タイ人気質から学ぶタイ生活のコツ 生ア邦彦 OVTA国際アドバイザー

1. はじめに

 2002年春に、私はJICAのシニア海外ボランティア募集に応募して、約1年間(2003年)タイのある王立大学工学部で研究アドバイザーとして勤務しました。タイの大学に関心をお持ちの方々に、私の勤務経験を述べ、タイの大学の教職員・学生の気質他から、タイでの生活のヒントを得て頂きたいと思います。

2. タイの大学の大まかな説明

 タイの大学の学制に関する詳しい説明はOVTAホームページの「OVTA各国・地域情報データベース」等をお読み下さい。ここでは、本稿の説明に必要な最低限の情報を記します。

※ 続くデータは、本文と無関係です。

-- ==== Sys2Proof/Certificates/Slice0/Obligations.lean ====
section
/-! DEFINITION. The statements for the provers. `v` is always the entity whose instruction is at hand, with its wave, group and
clause; `m` the checks of the form; a state after is described by what it holds and by what it leaves. -/

open Sys2Proof Sys2Proof.Machine

/-- R88, R89, R93 to R104: a class-0 form of fixed latency that passes its checks completes: its destination holds the form's
value in each thread that acts, FPSTATUS gains the flags of the threads that computed, the entity goes one slot on, and
nothing else of the machine changes: no other register, no flag count, no memory, no other wave. -/
def Obligations.LaneForms : Prop :=
  ∀ (i : Instr) (k : LaneForm) (m : Meta) (s : State) (v : View), laneForm i = some k → checks i = some m → Acts m s v →
    ∃ wv, exec i s = .next (s.withWave v wv)
      ∧ Wrote v.wv wv k.d k.wide (v.acting m) (fun t => (k.val v s.tick t).1)
      ∧ Raised v.wv wv (Computes k.d (v.acting m)) (fun t => (k.val v s.tick t).2)
      ∧ Moved v (v.after 1) wv ∧ sameOps v.wv wv
      ∧ wv = { v.wv with
          v := wv.v
          s := wv.s
          fpstatus := wv.fpstatus
          sRace := wv.sRace
          ents := wv.ents
          ops := wv.ops
          retired := wv.retired
          quantum := wv.quantum }

/-- R44, R45, R48, R99, R105: a division, square root or special function that passes its checks issues and goes in flight with
the values its operands have now; its flag's pending count rises by one. -/
def Obligations.LongForms : Prop :=
  ∀ (i : Instr) (k : LongForm) (m : Meta) (s : State) (v : View), longForm i = some k → checks i = some m → Acts m s v →
    ∃ wv vals fl, exec i s = .next (s.numbered.withWave v wv)
      ∧ Issued v s.nextId k.f (v.acting m) k.d.isS (fun o => o.body = .alu k.d k.ty vals fl ∧ o.ready = true ∧ o.refused = []) wv
      ∧ (∀ t, Computes k.d (v.acting m) t → vals.getD (if k.d.isS then 0 else t) 0 = (k.val v s.tick t).1)
      ∧ (∀ b, fl.getLsbD b = true ↔ ∃ t, Computes k.d (v.acting m) t ∧ (k.val v s.tick t).2.getLsbD b = true)

/-- R106, R107, R114: a compare, a predicate operation or a vote that passes its checks completes: its predicate holds the value
in the threads it writes (a uniform compare writes every active thread), p7 keeps reading true, and nothing else changes but
the flags a compare raises. -/
def Obligations.PredicateForms : Prop :=
  ∀ (i : Instr) (k : PredForm) (m : Meta) (s : State) (v : View), predForm i = some k → checks i = some m → Acts m s v →
    ∃ wv, exec i s = .next (s.withWave v wv)
      ∧ PredWritten v.wv wv k.pd (k.thr v (v.acting m)) (k.val v s.tick (v.acting m))
      ∧ Raised v.wv wv (k.who (v.acting m)) (k.fl v s.tick)
      ∧ Moved v (v.after 1) wv ∧ sameOps v.wv wv
      ∧ wv = { v.wv with
          p := wv.p
          fpstatus := wv.fpstatus
          ents := wv.ents
          ops := wv.ops
          retired := wv.retired
          quantum := wv.quantum }

/-- R109 to R112: a shuffle in which every acting thread names an active thread, or any thread in range or out of it with the
permissive bit, completes: each acting thread receives its source thread's value from before the instruction, or 0.
R109, R110: a shuffle that is not permissive and in which an acting thread names a thread out of range faults `XL_RANGE` with
those threads in LANEMASK, and else, where one names an inactive thread, `XL_INACTIVE`; nothing is written. -/
def Obligations.Shuffles : Prop :=
  (∀ (i : Instr) (z : Bool) (ty : Ty) (d a : BitVec 8) (m : Meta) (s : State) (v : View),
      shuffleForm i = some (z, ty, d, a) → checks i = some m → Acts m s v →
      (∀ t, t < 64 → (v.acting m).getLsbD t = true → shuffleSource v s.tick i t ≠ .bad
        ∧ (z = true ∨ (shuffleSource v s.tick i t).active v = true)) →
      ∃ wv, exec i s = .next (s.withWave v wv)
        ∧ Wrote v.wv wv (.v d) ty.wide (v.acting m) (fun t => shuffled v s.tick ty a (shuffleSource v s.tick i t))
        ∧ Moved v (v.after 1) wv ∧ sameOps v.wv wv
        ∧ wv = { v.wv with
            v := wv.v
            ents := wv.ents
            ops := wv.ops
            retired := wv.retired
            quantum := wv.quantum })
  ∧ (∀ (i : Instr) (ty : Ty) (d a : BitVec 8) (m : Meta) (s : State) (v : View),
      shuffleForm i = some (false, ty, d, a) → checks i = some m → Acts m s v →
      (∃ t, t < 64 ∧ (v.acting m).getLsbD t = true ∧ (shuffleSource v s.tick i t).active v = false) →
      ∃ c lanes t, exec i s = .next t ∧ Faulted s v c v.addr lanes t
        ∧ (c = Cause.xlRange ∧ lanes ≠ 0 ∧ ∀ t, t < 64 → (lanes.getLsbD t = true ↔ (v.acting m).getLsbD t = true ∧
              (shuffleSource v s.tick i t = .bad ∨ shuffleSource v s.tick i t = .outside))
          ∨ c = Cause.xlInactive ∧ ∀ t, t < 64 → (lanes.getLsbD t = true ↔ (v.acting m).getLsbD t = true ∧
              ∃ j, shuffleSource v s.tick i t = .thread j ∧ v.en.mask.getLsbD j = false)
            ∧ ∀ t, t < 64 → (v.acting m).getLsbD t = true → ∃ j, shuffleSource v s.tick i t = .thread j))

/-- R113: `lred` writes the value that the fixed tree over the acting threads gives into every acting thread, and raises the flags
of every node.
R113: `scan` writes into each acting thread the fixed tree's inclusive result at it, or with `.excl` that of the nearest acting
thread below it, and the operator's identity where there is none.
R114: `vote.ballot` of window 0 writes into the pair d of each acting thread the mask of the acting threads in which pa holds;
a window at or beyond W faults `XL_RANGE`. That LANEMASK then names every acting thread is the model's choice (log 111). -/
def Obligations.CrossLane : Prop :=
  (∀ (g : Guard) (op : RedOp) (ty : Ty) (d a : BitVec 8) (m : Meta) (s : State) (v : View),
      checks (.lred g op ty d a) = some m → Acts m s v →
      ∃ wv, exec (.lred g op ty d a) s = .next (s.withWave v wv)
        ∧ Wrote v.wv wv (.v d) ty.wide (v.acting m)
            (fun _ => fillWord ty ((laneReduce (redVal op ty) (v.present s.tick ty a (v.acting m)) 0 6).1.getD 0))
        ∧ wv.fpstatus = v.wv.fpstatus ||| (laneReduce (redVal op ty) (v.present s.tick ty a (v.acting m)) 0 6).2
        ∧ Moved v (v.after 1) wv ∧ sameOps v.wv wv
        ∧ wv = { v.wv with
            v := wv.v
            fpstatus := wv.fpstatus
            ents := wv.ents
            ops := wv.ops
            retired := wv.retired
            quantum := wv.quantum })
  ∧ (∀ (g : Guard) (op : RedOp) (excl : Bool) (ty : Ty) (d a : BitVec 8) (m : Meta) (s : State) (v : View),
      checks (.scan g op excl ty d a) = some m → Acts m s v →
      ∃ wv ys fl, exec (.scan g op excl ty d a) s = .next (s.withWave v wv)
        ∧ (ys, fl) = laneScan (redVal op ty) (v.present s.tick ty a (v.acting m)) 1 0 6
        ∧ (∃ vals : Nat → Word, Wrote v.wv wv (.v d) ty.wide (v.acting m) (fun t => fillWord ty (vals t))
          ∧ ∀ t, t < 64 → (v.acting m).getLsbD t = true →
              (excl = false → vals t = (ys.getD t none).getD 0)
            ∧ (excl = true → ∀ u, u < t → (v.acting m).getLsbD u = true → (∀ w, u < w → w < t → (v.acting m).getLsbD w = false) →
                vals t = (ys.getD u none).getD 0)
            ∧ (excl = true → (∀ u, u < t → (v.acting m).getLsbD u = false) → vals t = redIdentity op ty))
        ∧ wv.fpstatus = v.wv.fpstatus ||| fl
        ∧ Moved v (v.after 1) wv ∧ sameOps v.wv wv
        ∧ wv = { v.wv with
            v := wv.v
            fpstatus := wv.fpstatus
            ents := wv.ents
            ops := wv.ops
            retired := wv.retired
            quantum := wv.quantum })
  ∧ (∀ (g : Guard) (d : BitVec 8) (pa : BitVec 3) (k : BitVec 8) (m : Meta) (s : State) (v : View),
      checks (.voteBallot g d pa k) = some m → Acts m s v →
      (k = 0 → ∃ wv, exec (.voteBallot g d pa k) s = .next (s.withWave v wv)
        ∧ (∃ x : Word, Wrote v.wv wv (.v d) true (v.acting m) (fun _ => x)
          ∧ ∀ t, t < 64 → (x.getLsbD t = true ↔ (v.acting m).getLsbD t = true ∧ (v.wv.pReg pa).getLsbD t = true))
        ∧ Moved v (v.after 1) wv ∧ sameOps v.wv wv
        ∧ wv = { v.wv with
            v := wv.v
            ents := wv.ents
            ops := wv.ops
            retired := wv.retired
            quantum := wv.quantum })
      ∧ (k ≠ 0 → ∃ t, exec (.voteBallot g d pa k) s = .next t ∧ Faulted s v Cause.xlRange v.addr (v.acting m) t))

 日本の4年制大学に相当するタイの大学は、大学、旧高等専門学校が昇格したラーチャモンコン技術大学、旧教育大学が総合大学化したラーチャパッド地域総合大学の3系統あります。いずれも、制度上は大学院を設置できます。

 タイの大学は2学期制(5月〜9月、11月〜3月)です。長期休みには社会人向けの公開授業が実施されます。

 タイの大学生は3月に卒業時期を迎えますが、王室の関係者(皇太子、王女等)から、一人一人直接、卒業証書を授与されますので、王室の日程にあわせて、大学ごとに卒業式の日程が異なります。従って、卒業生はいったん社会に出てから、後で卒業式に参列して卒業証書を貰います。卒業式が次の年になることがあります。

 タイの大学教官の職位は、日本の大学に対応させると、講師、助教授、準教授、教授の4段階あります。タイの準教授は日本の教授に相当します。タイの大学では教授の肩書きをもつ人は極めて少なく、多くの大学の学長は準教授です。教授になると、定年後も教授の肩書きで大学内に教授室を与えられます。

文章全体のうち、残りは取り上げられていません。